# bbs



## californiahunter (Nov 25, 2006)

is it bad to hunt with bbs. i would by pellets but i live in a suberban area and dont want a pellet to hit someone


----------



## Brower (Mar 10, 2006)

actually pellets are better in both ways. BB's can hit a target and then pass through and then ricohet, plus they dont carry enough "impact" force to kill squirrels and such, pellets when they hit a target thats soft(card board box) then pass through and hit a hard suface they immediatly lose all they energy,flatten out and fall to the ground

hope this helps


----------



## californiahunter (Nov 25, 2006)

ok then what pellets should i buy i have a 177 caliber


----------



## gray squirrel (Apr 23, 2006)

buy the gamo 4 pake, I shoot hollopoints and domed


----------



## californiahunter (Nov 25, 2006)

where do i get them^


----------



## Brower (Mar 10, 2006)

Walmart...internet

get these three brands

Gamo Raptors
Beeman Crow Magnums
Predator Pellets
These three pellets will give you the best chance of killing a squirrel will your underpowered pellet gun(by the way what brand/model?)


----------



## gray squirrel (Apr 23, 2006)

rapters only shoot googd at cloes randg and low power guns


----------



## Brower (Mar 10, 2006)

NO, grey squirrel i have a benjamin sheridan 397. Now that shooting its advertised 800fps with the raptors maybe 870-910fps, but the thing that matters is that if you have a rifled barrel they will shoot much better then the smooth bore bb/pellet gun combos.
Also i have killed many squirrel with this gun and those pellets out to 30-35 yards.


----------



## californiahunter (Nov 25, 2006)

Brower said:


> Walmart...internet
> 
> get these three brands
> 
> ...


 i have a daisy 800 pellet/bb guns


----------



## Brower (Mar 10, 2006)

you should be fine to hunt squirrels with...just aim for vitals


----------



## gray squirrel (Apr 23, 2006)

my gun shoots 1250 and it is a rws and i shoot way off with repters


----------



## Woogie_man (Nov 18, 2006)

californiahunter said:


> is it bad to hunt with bbs. i would by pellets but i live in a suberban area and dont want a pellet to hit someone


umm... i don't know the laws there in california... but i am fairly sure that you can't and _shouldn't_ hunt anything in a suberban area....


----------



## Cleankill47 (Jan 19, 2006)

You shouldn't use firearms in a suburban area, because of the range on them, but a pellet rifle most times is fine.

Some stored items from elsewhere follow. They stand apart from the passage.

-- ==== Sys2Proof/Machine/Core.lean ====
section
/-!
DEFINITION. The machine as the host runs it.
-/

def Sys2Proof.core : Host.Core :=
  { State := Sys2Proof.Machine.State
    Fault := Sys2Proof.Machine.Fault
    Refusal := Sys2Proof.Machine.Refusal
    step := Sys2Proof.Machine.step
    reset := Sys2Proof.Machine.State.reset }
end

Gray squirrel, since you just don't seem to think that the Raptors are any good, I suggest you go here and look at the 'Performance Ballistic Alloy' and 'Hunting Experience' videos:

http://www.gamousa.com/Catalog.aspx?Action=Videos

The pellets are good, just maybe not with an RWS. Gamo makes the pellets, so it makes sense that they would work a little better in their rifles.


----------



## californiahunter (Nov 25, 2006)

i am going to buy beeman bearcub pellets are they ok grade pellets


----------



## Da killing machine (Dec 3, 2006)

I bought a Gamo Elite and it shoots raptors just fine . My buddy has a bemin riffle and when he shoots the raptor his shots come in low. But his rifflings not the same ,he would have to readjust his scope for the raptor. But it does shoot consistant .


----------